Reza Rahadian dan Julie Estelle

Sementara itu, di tengah perjuangannya, Sjahrir terus diliputi rasa gelisah karena terpisah dengan Maria, kekasih hatinya yang berada di Belanda. Surat-surat yang datang tak cukup memenuhi kerinduannya, Sjahrir ingin Maria ada di sisinya. Kenangan-kenangan indah bersama Maria senantiasa berkelebat dalam benak Sjahrir ketika ia sedang menyendiri, menunggu Maria datang ke Banda Naira.

Lakon yang berlangsung selama kurang lebih 120 menit ini diadaptasi dari sebuah novel karya Sergius Sutanto bertajuk “Bung Di Banda” yang diterbitkan oleh Gagas Media. Menarik perhatian Titimangsa Foundation untuk dipentaskan sebagai produksi ke-52, novel “Bung Di Banda” dialih wahanakan oleh almarhum Gunawan Maryanto sebagai naskah lakon pementasan yang kemudian ditafsir ulang oleh Wawan Sofwan untuk pertunjukan Mereka Yang Menunggu Di Banda Naira, agar dapat dinikmati dan diterima dengan baik oleh para penikmat seni yang menyaksikan secara langsung maupun dari rumah.

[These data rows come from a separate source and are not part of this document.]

-- ==== Sys2Proof/Machine/Ceil.lean ====
section
/-! DEFINITION. Sustainable speeds and the speed ceiling (R72, R128, R131, R176). -/

namespace Sys2Proof.Machine

open Sys2Proof

/-- Raw-equivalent and coded bytes of a fluid's lines admitted over the last 16 lifts, newest first (R127, R131). -/
def Job.measured (j : Job) (w c : Nat) : Nat × Nat :=
  let want := if j.yHalf then 2048 else 4096
  ((j.adm.filter (fun a => a.1 == c && a.2.1 == w)).foldl (fun (p : Nat × Nat × Nat) a =>
    if want ≤ p.1 then p else (p.1 + a.2.2.2.1, p.2.1 + a.2.2.2.1 * j.padded w, p.2.2 + a.2.2.2.2)) (0, 0, 0)).2

/-- The ratio used for a fluid: the measured one while the job prints, else the planning ratio (R131). -/
def Job.ratio (j : Job) (w c : Nat) : Nat × Nat :=
  if !j.ashlar then (1, 1) else
    let m := j.measured w c
    if j.state = 2 ∧ m.2 ≠ 0 then m else (max 16 j.ratio16, 16)

/-- Host bytes per course of a streaming job on a wythe, as a fraction (R131). -/
def Job.hostLoad (j : Job) (w : Nat) : Frac :=
  if j.place w ≠ 3 then {} else
    j.fluids.foldl (fun f c =>
      let r := j.ratio w c
      f.add (Frac.mk' (j.padded w * r.2) ((if j.yHalf then 2 else 1) * r.1))) {}

/-- Whether a job still draws on the host: open and not over. -/
def Job.live (j : Job) : Bool := j.state ≤ 2

/-- The host read limit of a wythe, scaled by the width and rate its link trained at (R131, R472). -/
def State.hostLimit (s : State) (w : Nat) : Option Nat :=
  let sum := (s.jobs.opened.filter Job.live).foldl (fun f j => f.add (j.hostLoad w)) {}
  if sum.n = 0 then none else some (Frac.div (Frac.mk' (49000000000 * (s.fn w).link.lanes * (s.fn w).link.rate) 5120) sum).floor.toNat

/-- The Mortar limit of a wythe for a job: its owned job columns in every channel of the job (R176). -/
def State.mortarLim (s : State) (j : Job) (w : Nat) : Nat :=
  mortarLimit (j.fluids.length * ceilDiv (j.ownedCount w) 4) (s.unitsInService w)

/-- The most heads on one lane of a wythe (R208). -/
def State.nMax (s : State) (w : Nat) : Nat :=
  (((List.range 80).filter (fun l => laneWythe l == w)).map (fun l => (s.point.bonds.filter (·.lane == l)).length)).foldl max 0

/-- The lane limit, a wythe without a bonded head left out (R208). -/
def State.laneLim (s : State) : Option Nat :=
  (([0, 1].filter (fun w => s.nMax w != 0)).map (fun w => laneLimit (s.nMax w))).min?

/-- The highest rate whose stopping distance, with 6 lifts more, fits a ring of `lifts` (R131). -/
def memLimitGo (drive : Sec) (lifts : Nat) : Nat → Nat → Nat
  | 0, v => v
  | n + 1, v =>
    let t := v + 2 ^ n
    memLimitGo drive lifts n (if stopDist drive (Frac.ofInt t) + 1536 ≤ 256 * lifts then t else v)

/-- The memory limit of a streaming job on a wythe (R131). -/
def State.memLimit (s : State) (j : Job) (w : Nat) : Option Nat :=
  if j.place w ≠ 3 then none else some (memLimitGo s.drive (2 ^ (if w = 0 then j.ring0 else j.ring1)) 24 0)

/-- A limit with its CEIL_LIMIT code. -/
abbrev Limit := Nat × Nat

/-- The lowest of a list of limits, the lowest code when equal (R72). -/
def lowest (l : List Limit) : Limit :=
  match l with
  | [] => (0, 0)
  | a :: l => l.foldl (fun m x => if x.1 < m.1 ∨ (x.1 = m.1 ∧ x.2 < m.2) then x else m) a

/-- The limits of R131 for a job on one wythe. -/
def State.wytheLimits (s : State) (j : Job) (w : Nat) : List Limit :=
  [(profileCeil (s.sec SecId.profile), 0)] ++
  (if j.place w = 3 then ((s.hostLimit w).map (fun v => (v, 1))).toList else []) ++
  [(s.mortarLim j w, 2)] ++
  (if s.nMax w = 0 then [] else [(laneLimit (s.nMax w), 3)]) ++
  ((s.memLimit j w).map (fun v => (v, 4))).toList

/-- The sustainable speed of a job: speed, limiting path, and the wythe whose limit sets it, 2 for both (R131, R508). -/
def State.jobSpeed (s : State) (j : Job) : Nat × Nat × Nat :=
  let a := lowest (s.wytheLimits j 0)
  let b := lowest (s.wytheLimits j 1)
  let m := lowest [a, b]
  (m.1, m.2, if a.1 = b.1 then 2 else if a.1 < b.1 then 0 else 1)

/-- The terms of R72 but the gang's. -/
def State.ownTerms (s : State) : List Limit :=
  let p := s.sec SecId.profile
  [(profileCeil p, 0)] ++ (if profUserCeil p = 0 then [] else [(profUserCeil p, 7)]) ++
  s.started.map (fun j => ((s.jobSpeed j).1, (s.jobSpeed j).2.1)) ++ [(s.coping.thermCeil, 5)]

/-- SPEED_CEIL and CEIL_LIMIT (R72). -/
def State.ceilNow (s : State) : Limit :=
  lowest (s.ownTerms ++ (if s.butt.gang then s.butt.ceils.map (fun c => (c.2, 6)) else []))

/-- SPEED_CEIL is brought up to date; a change raises vector 23 (R72). -/
def State.setCeil (s : State) : State :=
  if s.cfg.gen = 0 then s else
    let c := s.ceilNow
    let s' := { s with ident := { s.ident with speedCeil := c.1, ceilLimit := c.2 } }
    if c.1 = s.ident.speedCeil then s' else s'.raise 0 23

/-! ## The throttle step in effect (R411, R413) -/

/-- Changes the thermal block. -/
def State.modCoping (f : Coping → Coping) (s : State) : State := { s with coping := f s.coping }

/-- The Mortar clock of a step, MHz. -/
def mortarMhz (n : Nat) : Nat := if n = 0 then 1000 else if n = 1 then 900 else 800

/-- The thermal ceiling of a step (R411). -/
def thermCeilOf (crl n : Nat) : Nat := if n < 3 then 118110 else crl * (240 - 8 * n - 104) / 120

/-- A step takes effect: at a lift boundary in PRINTING and HOLDING or as they end, and at once in every other state (R413). -/
def State.forceStep (s : State) : State :=
  if s.coping.stepForce = s.coping.step then s else
    let s := s.modCoping (fun x => { x with stepForce := x.step, thermCeil := thermCeilOf s.crl x.step })
    ({ s with mortar := { s.mortar with mhz := mortarMhz s.coping.step } }).setCeil

end Sys2Proof.Machine
end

Reza Rahadian dan Akiva Sardi

Happy Salma selaku produser mengatakan,“Dalam pementasan ini, para penikmat seni dan para pemeran sama-sama berada di atas panggung. Bahkan para penikmat seni dapat melihat jelas setiap pergantian babak dan set, bagaimana kerja sama aktor dan kru terasa begitu dekat dan nyata. Pertunjukan ini bagi saya pribadi membuka banyak pikiran akan cita-cita kemerdekaan yang diucapkan oleh Bung Sjahrir, Bung Hatta, Bung Iwa Soemantri, dan Bung Cipto. Des alwi serta perempuan Belanda yang bernama Maria begitu menohok, terutama soal keragaman dan harga diri. Semoga penikmat seni yang akan menyaksikan lakon ini dari rumah secara virtual dapat merasakan energi yang sama dengan para penikmat seni yang melihatnya secara langsung.”

Disutradarai oleh Wawan Sofwan, pementasan ini melibatkan nama-nama yang berdedikasi di film dan teater, seperti Reza Rahadian sebagai  Sutan Sjahrir, Lukman Sardi sebagai dr. Tjipto Mangoenkoesoemo, Tanta Ginting  sebagai Mohammad Hatta, Verdi Solaiman sebagai Iwa Koesoema Soemanteri, dan Willem Bevers sebagai  Kloosterhuis. Turut bergabung juga aktris film yang baru pertama kali menjejakkan kaki di panggung teater, Julie Estelle sebagai Maria Duchtaeau dan aktor cilik pendatang baru, Akiva Sardi sebagai Des Alwi.